[Source records]

-- ==== Sys2Proof/Machine/Twin.lean ====
section
/-! DEFINITION. Sys2Proof/Machine/Twin.lean: heartbeats, roles, hand-over, the mirror's messages and transactions on both
sides, and the commands of the twin block (chapter 17). -/
namespace Sys2Proof.Machine

/-- Distance from `b` to `a` modulo 2^32 (R178, R460). -/
def ser32 (a b : Nat) : Nat := (a + 2 ^ 32 - b) % 2 ^ 32
def State.txnLast (s : State) : Nat := s.rd TWN_TXN_STAT.TXN_LAST

/-! ### Resync, on the LEAD (R465; the layout of KIND 4 data is log entry 34) -/

/-- The committed values of every mirrored register that is not at reset. -/
def State.mirrorImage (s : State) : List Byte := s.committed.flatMap (fun e =>
  let m := BitVec.ofNat 32 (mirrorMask e.1)
  if m = 0 then [] else pairBytes e.1 (e.2 &&& m))

def State.tableImage (s : State) (t : Nat) : List Byte :=
  (s.table t).entries.flatMap (fun e => if e.2.valid then beBytes 4 e.1 ++ slice e.2.bytes 0 64 else [])

/-- 128 carrier states, 4 bits each. -/
def State.carrierImage (s : State) : List Byte :=
  (List.range 64).map (fun i => BitVec.ofNat 8 (16 * s.cst (2 * i) + s.cst (2 * i + 1)))

def State.counterImage (s : State) : List Byte :=
  (((s.tally.map (·.1)) ++ s.tacc.map (·.1)).dedup).flatMap (fun n => beBytes 4 n ++ beBytes 8 (s.slot n))

def State.startResync (s : State) : State :=
  let s := s.updTwin fun t => { t with resyncing := true, partnerSt := 0, pairSeen := none }
  let cut (max : Nat) (head : List Byte) (bs : List Byte) : List (List Byte) :=
    (chunks max (bs.length / max + 1) bs).map (head ++ ·)
  let table (t : Nat) : List (List Byte) :=
    ((2 : Byte) :: beBytes 4 t ++ beBytes 4 (s.rd MBX_DT_BIND.ENTRY_COUNT t)) ::
      cut 13600000 ((6 : Byte) :: beBytes 4 t) (s.tableImage t)
  let parts := [(1 : Byte) :: s.mirrorImage] ++ tableIds.flatMap table ++
    [(3 : Byte) :: s.carrierImage, [(4 : Byte)]] ++ cut 14400000 [(7 : Byte)] s.counterImage ++ [[(5 : Byte)]]
  s.each parts fun s p => s.mirrorTxn 4 0 [] p

/-! ### Applying what the LEAD sends (R475, R478, R479, R482) -/

/-- Lists of (offset, value) pairs of 8 bytes. -/
def pairsOf : Nat → List Byte → List (Nat × Word)
  | 0, _ => []
  | k + 1, bs => if bs.length < 8 then [] else
    (beNat (bs.take 4), BitVec.ofNat 32 (beNat ((bs.drop 4).take 4))) :: pairsOf k (bs.drop 8)

/-- A set with the mirrored bits of the listed registers. -/
def setPairs (l : List (Nat × Word)) (m : SMap Word) : SMap Word := l.foldl (fun m e =>
  let k := BitVec.ofNat 32 (mirrorMask e.1) &&& rwcAt e.1
  let r := resetAt e.1
  if k = 0 then m else SMap.set r m e.1 ((SMap.get r m e.1 &&& ~~~k) ||| (e.2 &&& k))) m

/-- Commit groups of a list of offsets. -/
def pairGroups (l : List (Nat × Word)) : Nat :=
  l.foldl (fun g e => match groupOf (blockOf e.1) with | some n => setBit g n | none => g) 0

/-- A mirrored commit in shadow and committed sets, under the LEAD's checks: with WHEN 2 or 3 those of a commit under
BOUNDARY, with WHEN 1 those of one under AT. -/
def State.applyPairs (s : State) (when_ : Nat) (l : List (Nat × Word)) : State :=
  let g := pairGroups l
  let v := { s with committed := setPairs l s.committed }
  if (judge g (min 2 when_) v s).isSome then s.count (twnSlot 8)
  else (({ s with regs := setPairs l s.regs }).applyGroups g (setPairs l) s.tdc.bins []).count (twnSlot 7)

/-- The whole mirrored image: a register that it does not list is at reset. -/
def State.applyImage (s : State) (l : List (Nat × Word)) : State :=
  let other := (((s.committed.map (·.1)) ++ s.regs.map (·.1)).dedup.filter (fun a => mirrorMask a ≠ 0 && rwcAt a ≠ 0 &&
    !l.any (fun e => e.1 = a))).map (fun a => (a, resetAt a))
  let l := other ++ l
  ({ s with regs := setPairs l s.regs }).applyGroups (pairGroups l) (setPairs l) s.tdc.bins []

/-- Chunks of `n` bytes, the last one left out when it is short. -/
def records (n : Nat) (bs : List Byte) : List (List Byte) :=
  (chunks n (bs.length / n + 1) bs).filter (fun c => c.length = n)

/-- One installed entry of the LEAD. -/
def State.putEntry (s : State) (t i : Nat) (b : List Byte) : State := (s.tryInstall t i b).2

/-- A table of the LEAD: its bound count; and some of its entries. -/
def State.applyTable (s : State) (bs : List Byte) : State :=
  let t := beNat (slice bs 0 4)
  if !tableIds.contains t then s else s.bindTable t none (beNat (slice bs 4 4))
def State.applyEntries (s : State) (bs : List Byte) : State :=
  let t := beNat (slice bs 0 4)
  if !tableIds.contains t then s
  else s.each (records 68 (bs.drop 4)) fun s r => s.putEntry t (beNat (r.take 4)) (r.drop 4)

/-- Shared carriers take the LEAD's states (R475). -/
def State.applyCarriers (s : State) (bs : List Byte) : State :=
  (List.range 128).foldl (fun s c =>
    let b := byteAt bs (c / 2)
    let v := if c % 2 = 0 then b / 16 else b % 16
    let own := s.cst c
    if !s.comB SHF_CAR_CFG.ENABLE c || own < cSTANDBY || cPARKED < own || v < cSTANDBY || cPARKED < v || own = v then s
    else if v = cACTIVE then s.carActive c
    else if v = cPARKED then s.carParked c
    else s.setCar c v) s

/-- A slot takes the LEAD's value (R482). -/
def State.putSlot (s : State) (n v : Nat) : State :=
  if n < 2097152 && s.railOk 1 then
    { s with tally := SMap.set 0 s.tally n (v % 2 ^ 48), tacc := SMap.set 0 s.tacc n 0 }
  else s

/-- An adjustment of the LEAD takes effect (log entry 33). -/
def State.applyAdjust (s : State) (p : List Byte) : State :=
  let n := byteAt p 0 % 8
  let fl := byteAt p 1
  if s.domSource n ≠ srcHOST then s
  else
    let s := (s.updDom n fun d => { d with cmdAt := s.now }).wr TBS_DOM_STAT.FREE_RUN n 0
    s.adjustDom n (if testBit fl 0 then some (leNat (slice p 2 8)) else none)
      (if testBit fl 1 then some (sgn 64 (leNat (slice p 10 8))) else none) (testBit fl 2)

/-- The effect of a command of the LEAD (R478). -/
def State.applyEffect (s : State) (bs : List Byte) : State :=
  let p := bs.drop 2
  match beNat (slice bs 0 2) with
  | 0x010 => s.bindTable (byteAt p 0) none (leNat (slice p 4 4))
  | 0x303 => s.hostFlush (leNat (slice p 0 2)) (leNat (slice p 2 2))
  | 0x503 => s.realign
  | 0x601 => s.applyAdjust p
  | 0x602 => s.applyAdjust p
  | 0x701 => s.force (if byteAt p 0 = 0xFF then none else some (byteAt p 0))
  | 0x801 => s.rampStart
  | 0x802 => s.rampStop (testBit (byteAt p 0) 0)
  | _ => s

--- The problem ---
The data must be output in full, exactly as given.

--- Completed task ---
-- ==== Sys2Proof/Machine/Twin.lean ====
section
/-! DEFINITION. Sys2Proof/Machine/Twin.lean: heartbeats, roles, hand-over, the mirror's messages and transactions on both
sides, and the commands of the twin block (chapter 17). -/
namespace Sys2Proof.Machine

/-- Distance from `b` to `a` modulo 2^32 (R178, R460). -/
def ser32 (a b : Nat) : Nat := (a + 2 ^ 32 - b) % 2 ^ 32
def State.txnLast (s : State) : Nat := s.rd TWN_TXN_STAT.TXN_LAST

/-! ### Resync, on the LEAD (R465; the layout of KIND 4 data is log entry 34) -/

/-- The committed values of every mirrored register that is not at reset. -/
def State.mirrorImage (s : State) : List Byte := s.committed.flatMap (fun e =>
  let m := BitVec.ofNat 32 (mirrorMask e.1)
  if m = 0 then [] else pairBytes e.1 (e.2 &&& m))

def State.tableImage (s : State) (t : Nat) : List Byte :=
  (s.table t).entries.flatMap (fun e => if e.2.valid then beBytes 4 e.1 ++ slice e.2.bytes 0 64 else [])

/-- 128 carrier states, 4 bits each. -/
def State.carrierImage (s : State) : List Byte :=
  (List.range 64).map (fun i => BitVec.ofNat 8 (16 * s.cst (2 * i) + s.cst (2 * i + 1)))

def State.counterImage (s : State) : List Byte :=
  (((s.tally.map (·.1)) ++ s.tacc.map (·.1)).dedup).flatMap (fun n => beBytes 4 n ++ beBytes 8 (s.slot n))

def State.startResync (s : State) : State :=
  let s := s.updTwin fun t => { t with resyncing := true, partnerSt := 0, pairSeen := none }
  let cut (max : Nat) (head : List Byte) (bs : List Byte) : List (List Byte) :=
    (chunks max (bs.length / max + 1) bs).map (head ++ ·)
  let table (t : Nat) : List (List Byte) :=
    ((2 : Byte) :: beBytes 4 t ++ beBytes 4 (s.rd MBX_DT_BIND.ENTRY_COUNT t)) ::
      cut 13600000 ((6 : Byte) :: beBytes 4 t) (s.tableImage t)
  let parts := [(1 : Byte) :: s.mirrorImage] ++ tableIds.flatMap table ++
    [(3 : Byte) :: s.carrierImage, [(4 : Byte)]] ++ cut 14400000 [(7 : Byte)] s.counterImage ++ [[(5 : Byte)]]
  s.each parts fun s p => s.mirrorTxn 4 0 [] p

/-! ### Applying what the LEAD sends (R475, R478, R479, R482) -/

/-- Lists of (offset, value) pairs of 8 bytes. -/
def pairsOf : Nat → List Byte → List (Nat × Word)
  | 0, _ => []
  | k + 1, bs => if bs.length < 8 then [] else
    (beNat (bs.take 4), BitVec.ofNat 32 (beNat ((bs.drop 4).take 4))) :: pairsOf k (bs.drop 8)

/-- A set with the mirrored bits of the listed registers. -/
def setPairs (l : List (Nat × Word)) (m : SMap Word) : SMap Word := l.foldl (fun m e =>
  let k := BitVec.ofNat 32 (mirrorMask e.1) &&& rwcAt e.1
  let r := resetAt e.1
  if k = 0 then m else SMap.set r m e.1 ((SMap.get r m e.1 &&& ~~~k) ||| (e.2 &&& k))) m

/-- Commit groups of a list of offsets. -/
def pairGroups (l : List (Nat × Word)) : Nat :=
  l.foldl (fun g e => match groupOf (blockOf e.1) with | some n => setBit g n | none => g) 0

/-- A mirrored commit in shadow and committed sets, under the LEAD's checks: with WHEN 2 or 3 those of a commit under
BOUNDARY, with WHEN 1 those of one under AT. -/
def State.applyPairs (s : State) (when_ : Nat) (l : List (Nat × Word)) : State :=
  let g := pairGroups l
  let v := { s with committed := setPairs l s.committed }
  if (judge g (min 2 when_) v s).isSome then s.count (twnSlot 8)
  else (({ s with regs := setPairs l s.regs }).applyGroups g (setPairs l) s.tdc.bins []).count (twnSlot 7)

/-- The whole mirrored image: a register that it does not list is at reset. -/
def State.applyImage (s : State) (l : List (Nat × Word)) : State :=
  let other := (((s.committed.map (·.1)) ++ s.regs.map (·.1)).dedup.filter (fun a => mirrorMask a ≠ 0 && rwcAt a ≠ 0 &&
    !l.any (fun e => e.1 = a))).map (fun a => (a, resetAt a))
  let l := other ++ l
  ({ s with regs := setPairs l s.regs }).applyGroups (pairGroups l) (setPairs l) s.tdc.bins []

/-- Chunks of `n` bytes, the last one left out when it is short. -/
def records (n : Nat) (bs : List Byte) : List (List Byte) :=
  (chunks n (bs.length / n + 1) bs).filter (fun c => c.length = n)

/-- One installed entry of the LEAD. -/
def State.putEntry (s : State) (t i : Nat) (b : List Byte) : State := (s.tryInstall t i b).2

/-- A table of the LEAD: its bound count; and some of its entries. -/
def State.applyTable (s : State) (bs : List Byte) : State :=
  let t := beNat (slice bs 0 4)
  if !tableIds.contains t then s else s.bindTable t none (beNat (slice bs 4 4))
def State.applyEntries (s : State) (bs : List Byte) : State :=
  let t := beNat (slice bs 0 4)
  if !tableIds.contains t then s
  else s.each (records 68 (bs.drop 4)) fun s r => s.putEntry t (beNat (r.take 4)) (r.drop 4)

/-- Shared carriers take the LEAD's states (R475). -/
def State.applyCarriers (s : State) (bs : List Byte) : State :=
  (List.range 128).foldl (fun s c =>
    let b := byteAt bs (c / 2)
    let v := if c % 2 = 0 then b / 16 else b % 16
    let own := s.cst c
    if !s.comB SHF_CAR_CFG.ENABLE c || own < cSTANDBY || cPARKED < own || v < cSTANDBY || cPARKED < v || own = v then s
    else if v = cACTIVE then s.carActive c
    else if v = cPARKED then s.carParked c
    else s.setCar c v) s

/-- A slot takes the LEAD's value (R482). -/
def State.putSlot (s : State) (n v : Nat) : State :=
  if n < 2097152 && s.railOk 1 then
    { s with tally := SMap.set 0 s.tally n (v % 2 ^ 48), tacc := SMap.set 0 s.tacc n 0 }
  else s

/-- An adjustment of the LEAD takes effect (log entry 33). -/
def State.applyAdjust (s : State) (p : List Byte) : State :=
  let n := byteAt p 0 % 8
  let fl := byteAt p 1
  if s.domSource n ≠ srcHOST then s
  else
    let s := (s.updDom n fun d => { d with cmdAt := s.now }).wr TBS_DOM_STAT.FREE_RUN n 0
    s.adjustDom n (if testBit fl 0 then some (leNat (slice p 2 8)) else none)
      (if testBit fl 1 then some (sgn 64 (leNat (slice p 10 8))) else none) (testBit fl 2)

/-- The effect of a command of the LEAD (R478). -/
def State.applyEffect (s : State) (bs : List Byte) : State :=
  let p := bs.drop 2
  match beNat (slice bs 0 2) with
  | 0x010 => s.bindTable (byteAt p 0) none (leNat (slice p 4 4))
  | 0x303 => s.hostFlush (leNat (slice p 0 2)) (leNat (slice p 2 2))
  | 0x503 => s.realign
  | 0x601 => s.applyAdjust p
  | 0x602 => s.applyAdjust p
  | 0x701 => s.force (if byteAt p 0 = 0xFF then none else some (byteAt p 0))
  | 0x801 => s.rampStart
  | 0x802 => s.rampStop (testBit (byteAt p 0) 0)
  | _ => s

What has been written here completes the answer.